W 2012 r., kiedy byłem w rządzie Tuska, sytuacja górnictwa była znakomita. Pamiętam jak wówczas wicepremier w rządzie Jerzego Buzka Janusz Steinhoff mówił, że trzeba restrukturyzować górnictwo, a ówczesny premier mówił „zostawmy to bagno PSL

— mówił szef Polski Razem.

Były minister sprawiedliwości dopowiadał również o intencjach Donalda Tuska w większości trudnych tematów: „nie róbmy, potem zobaczymy, co się z tym dzieje”.

Tusk chciał odrzucić od siebie ten gorący kartofel, jakim jest próba jakiegokolwiek reformowania Polski. (…) Na tym polegała istota mojego sporu z Donaldem Tuskiem. Tzw. polityka ciepłej wody w kranie polegała na chowaniu głowy w piasek i przeczekiwaniu problemów

— ocenił Gowin.

Tak postawiony problem mocno oburzył obecnego w studiu Adama Szejnfelda z Platformy Obywatelskiej.

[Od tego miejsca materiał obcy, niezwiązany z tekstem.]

/-- Status of an SQE whose fields no command takes: Invalid Command Opcode for an admin opcode outside R151 or one for PFs on a VF (PF0 alone takes
Firmware Commit and Image Download), Invalid Field for an undefined action or a reserved bit of Tenant Set-up (R153, R175, R183, R184), and SGL
Descriptor Type Invalid (0 / 0x11, PRESUMED: NVMe) for a data pointer of an unsupported form (R149). An admitted SQE that passes runs as the command its opcode names: the sender's commands follow
the SQEs (DESIGN CHOICE). -/
def sqeRefused (s : State) (f qid : Nat) (e : Sqe) : Option (Nat × Nat) :=
  if qid = 0 then
    match adminOps.find? fun (o, _) => o == e.opcode with
    | none => some (0, 0x01)
    | some (o, pf) =>
      if (pf && !s.isPf f) || ((o = 0x10 || o = 0x11) && f ≠ 0) then some (0, 0x01)
      else if o = 0xC9 && (e.cdw10.toNat = 0 || 8 < e.cdw10.toNat || e.cdw11.toNat / 4096 ≠ 0) then some (0, 0x02)
      else if e.badSgl then some (0, 0x11) else none
  else if e.badSgl then some (0, 0x11) else none

/-- Zones a zone-management command's barrier covers (R243): Close 1, Finish 2, Reset 4, Offline 5. -/
def barrierZones (s : State) (q : Sqe) : List Nat :=
  let act := q.cdw13.toNat % 256
  if q.opcode ≠ 0x79 || !(act = 1 || act = 2 || act = 4 || act = 5) || !s.nsZoned q.nsid.toNat then []
  else if q.cdw13.getLsbD 8 then (List.range (s.nsZones q.nsid.toNat)).map (s.nsBase q.nsid.toNat + ·)
  else if q.slba < s.nsSize q.nsid.toNat then [s.zoneOf q.nsid.toNat q.slba] else []

/-- Lowest free context. -/
def freeCmdIx (s : State) : Nat := s.host.cmds.foldl (fun n (k, _) => if k = n then n + 1 else n) 0

/-- The writes a Flush covers (R170): those of its function that have completed and have not reached R23 step 6. -/
def covered (s : State) (f : Nat) (q : Sqe) : List Nat :=
  (s.host.cmds.filter fun (_, x) => x.func == f && decide (x.st = .posted) &&
    (q.nsid == 0xFFFFFFFF || x.sqe.nsid == q.nsid)).map (·.1)

/-- Admit the head SQE of a queue (R156): context, FSN, range-lock request, buffers, zone barrier, the writes a Flush covers. `pair`: the
context of the first half, when this is the second half of a fused pair. -/
def State.admitSqe (s : State) (f qid : Nat) (pair : Option Nat) : Nat × State :=
  match s.sq f qid with
  | none => (0, s)
  | some q =>
    match q.sqes with
    | [] => (0, s)
    | e :: t =>
      let c := freeCmdIx s
      let n := if qid = 0 then 0 else e.buffers
      let x : Cmd := { func := f, sqid := qid, admin := qid == 0, sqe := e, fsn := s.host.fsn, arrival := q.arrival, resv := n, fused := pair
                       st := if qid = 0 then .executing else .admitted }
      let q := { q with sqes := t, head := (q.head + 1) % max 1 q.size, admitted := q.admitted + 1, lastCmd := some c
                        stamps := q.stamps.filter fun (m, _) => decide (q.admitted + 1 < m) }
      let s := s.setSq f qid q
      let s := { s with host := { s.host with fsn := s.host.fsn + 1, cmds := sput c x s.host.cmds } }
      let s := s.when (n != 0) (·.reserve (s.tenAccount f) n)
      let s := s.when (qid != 0 && pair.isNone && e.ranged) fun s =>
        { s with host := { s.host with rlt := s.host.rlt ++ [mkLock s c x.fsn (qkey f qid) e] } }
      let s := s.when (qid != 0) fun s =>
        { s with host := { s.host with barriers := s.host.barriers ++ (barrierZones s e).map fun z => (z, x.fsn, c) } }
      let s := s.when (qid != 0 && e.opcode == 0) fun s =>
        let g := s.func f
        s.setFunc f { g with flushes := g.flushes ++ [(c, covered s f e)] }
      let s := if s.host.claim = some (f, qid) then { s with host := { s.host with claim := none } } else s
      let s := s.inflightMax
      match sqeRefused s f qid e with
      | some (t, k) => (c, if qid = 0 then s.adminDone f e.cid t k else s.finish c t k)
      | none => (c, s.when (qid == 0) (·.cmdActivate 0x01 c))

/-- Admit up to `n` SQEs of a queue; a fused pair is admitted in one decision, and a half without its other ends with Command Aborted
due to Missing Fused Command (R159, 0 / 0x0A PRESUMED). A pair that would pass the burst waits for the next decision unless it is the first of this one
(DESIGN CHOICE: R157 and R159 meet at a burst of 1); a pair of other opcodes than Compare and Write is outside FUSES (R150, DEDUCED). -/
def State.admitRun (s : State) (f qid : Nat) (n : Nat) (first : Bool := true) : State :=
  match n with
  | 0 => s
  | n + 1 =>
    match s.sq f qid with
    | none => s
    | some q =>
      if !admissible s f qid q then s
      else
        let e := q.sqes.headD {}
        let next := (q.sqes.drop 1).head?
        if qid ≠ 0 && q.pair then
          if n = 0 && !first then s
          else
            let (a, s) := s.admitSqe f qid none
            let (b, s) := s.admitSqe f qid (some a)
            let s := s.modCmd a fun x => { x with fused := some b }
            let s := if e.opcode = 0x05 && next.any (fun y => y.opcode == 0x01) then s else (s.finish a 0 0x02).finish b 0 0x02
            s.admitRun f qid (n - 1) false
        else
          let (c, s) := s.admitSqe f qid none
          let s := s.when (qid != 0 && e.fuse != 0) (·.finish c 0 0x0A)
          s.admitRun f qid n false

/-! ### Arbiter (R157) -/

/-- Queues of a function, in identifier order. -/
def funcQueues (s : State) (f : Nat) : List (Nat × Sq) :=
  (s.host.sqs.filter fun (k, _) => k / 65536 == f).map fun (k, q) => (k % 65536, q)

/-- Admissible queues of a function. -/
def admQueues (s : State) (f : Nat) : List (Nat × Sq) := (funcQueues s f).filter fun (q, x) => admissible s f q x

/-- e_f: the function's weight with its urgency and buffer warning (R157). -/
def effWeight (s : State) (f : Nat) (ages : List Nat) : Nat :=
  let c := s.tenClass f
  let w := max 1 (s.fld (F.TEN_QOS.WEIGHT.ix c))
  let t := s.fld (F.TEN_QOS.TARGET_US.ix c)
  let a := ages.foldl max 0
  let u := if !s.flag F.CMD_FETCH_CTRL.URG_EN || t = 0 then 0
    else if 3 * t ≤ 4 * a then 3 else if t ≤ 2 * a then 2 else if t ≤ 4 * a then 1 else 0
  let e := w * 2 ^ u
  if softWarn s (s.tenAccount f) then max 1 (e / 2) else e

/-- Age in µs of a queue's head SQE. -/
def headAge (s : State) (q : Sq) : Nat := (s.now - q.arrival.toNat) / 1000

/-- SQEs per decision: 2^BURST, limited by the Arbitration Burst feature (0x01), 7 no limit; a feature never set gives no limit. -/
def burstOf (s : State) (g : Func) : Nat :=
  let ab := (sgetD 7 0x01 g.feats).toNat % 8
  let b := 2 ^ s.fld F.CMD_FETCH_CTRL.BURST
  if ab = 7 then b else min b (2 ^ ab)

/-- One decision (R157). -/
def State.arbitrate (s : State) : State :=
  let claim := claimNow s
  let s := { s with host := { s.host with claim := claim } }
  let s := s.setBit F.BPM_STATUS.CLAIM claim.isSome
  let fs := (s.host.sqs.map fun (k, _) => k / 65536).dedup.filter fun f => !(admQueues s f).isEmpty
  let es : List (Nat × Nat) := fs.map fun f => (f, effWeight s f ((admQueues s f).map fun (_, q) => headAge s q))
  let total := (es.map (·.2)).sum
  let s := s.each es fun s (f, e) => s.setFunc f { s.func f with cur := (s.func f).cur + (e : Int) }
  let best := es.foldl (fun (b : Option Nat) ((f, _) : Nat × Nat) => match b with
    | none => some f
    | some g => if (s.func g).cur < (s.func f).cur || ((s.func g).cur = (s.func f).cur && f < g) then some f else some g) none
  match best with
  | none => s
  | some f =>
    let g := s.func f
    let qs := admQueues s f
    let q := ((qs.find? fun (q, _) => decide (g.rr ≤ q)).getD (qs.headD (0, { size := 2, cq := 0 }))).1
    let s := s.setFunc f { g with cur := g.cur - (total : Int), rr := q + 1 }
    let s := s.admitRun f q (burstOf s g)
    s.setBit F.BPM_STATUS.CLAIM s.host.claim.isSome

/-! ### Classification (R201 to R205, R215, R375) -/

/-- Commands that carry a key tag (R375). -/
def Sqe.tagged (op : Nat) : Bool := [0x01, 0x02, 0x05, 0x08, 0x0C, 0x19, 0x7D, 0x82].contains op
/-- Opcodes of R152. -/
def ioOpcode (op : Nat) : Bool :=
  [0x00, 0x01, 0x02, 0x04, 0x05, 0x08, 0x09, 0x0C, 0x12, 0x1D, 0x19, 0x79, 0x7A, 0x7D, 0x82].contains op

/-- Count a command on its key slots (R374). -/
def State.takeKeys (s : State) (x : Cmd) : State :=
  s.each x.slots fun s k => { s with sec := { s.sec with counts := sputD 0 k (sgetD 0 k s.sec.counts + 1) s.sec.counts } }

/-- Classify an admitted I/O command with a search result and request INTAKE (R176, R204, R205). -/
def State.classify (s : State) (c : Nat) (x : Cmd) (scr : Word64) : State :=
  let x := { x with scr := scr, classified := true, waitBank := false, st := if x.sqe.ranged && x.sqe.fuse != 2 then .lockWait else .executing }
  let img := if x.filterId ≠ 0 && x.filterId = tenFilter s x.func then sget x.func s.sc.filters else none
  let x := { x with filter := img }
  let s := s.setCmd c x
  if x.deny then s.denied c
  else if !Sqe.tagged x.sqe.opcode then s.cmdActivate 0x00 c
  else match gateStatus s true x with
    | some (t, e) => s.failed c t e
    | none => match s.settleKeys x with
      | .error (t, e) => s.failed c t e
      | .ok keys =>
        let x := { x with keys := keys }
        ((s.setCmd c x).takeKeys x).cmdActivate 0x00 c

/-! ### Ending commands early (R153, R169) -/

/-- Squash the speculative reads of the contexts bound to a command (R169, R171). -/
def State.squashCmd (s : State) (c : Nat) : State :=
  s.each (s.zyn.ctxs.filter fun (_, x) => x.cmd == some c) fun s (k, _) => s.discardSpecs (CtxId.ofKey k)

/-- An Intake context runs for a command, or a request for one waits: it may still reach CQPOST or a transfer. -/
def cmdBusy (s : State) (c : Nat) : Bool :=
  (s.zyn.ctxs.any fun (k, x) => decide (k < 512) && x.cmd == some c && decide (x.st ≠ .idle)) ||
  ((s.zyn.queues ++ s.zyn.stalled).any fun (p, l) => decide (p < 16) && l.any fun r => r.cmd == some c)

Jarku, starasz się bardzo prezentować jako człowiek wysokiej kultury. Dziś tego nie dotrzymałeś. Mało eleganckie jest mówienie o prywatnych rozmowach

Nie są to może wiadomości nowe, ale sensacją jest źródło, naoczny świadek.

Możemy się też dowiedzieć że wicepremier Piechociński z jakiegoś powodu obawiał się premiera. No po prostu nie śmiał się odezwać w jego obecności Pod adresem: http://wpolityce.pl/polityka/229882-piechocinski-az-do-bolu-szczerze-o-rzadowych-klamstwach-wiedzialem-ze-tusk-deklaruje-cos-co-jest-nie-do-zrealizowania-ale-nic-mu-nie-powiedzialem-bo-byl-premierem

Piechociński: Ale pani Moniko, także wtedy i dziś ja zachowywałem zdrowy realizm…

— bronił się szef PSL.

Na czym polegał ten „realizm”? Ano na tym, że – i to relacja Piechocińskiego! – premierowi Tuskowi nie zwracał uwagi na czcze obietnice, bo… obawiał się jego reakcji.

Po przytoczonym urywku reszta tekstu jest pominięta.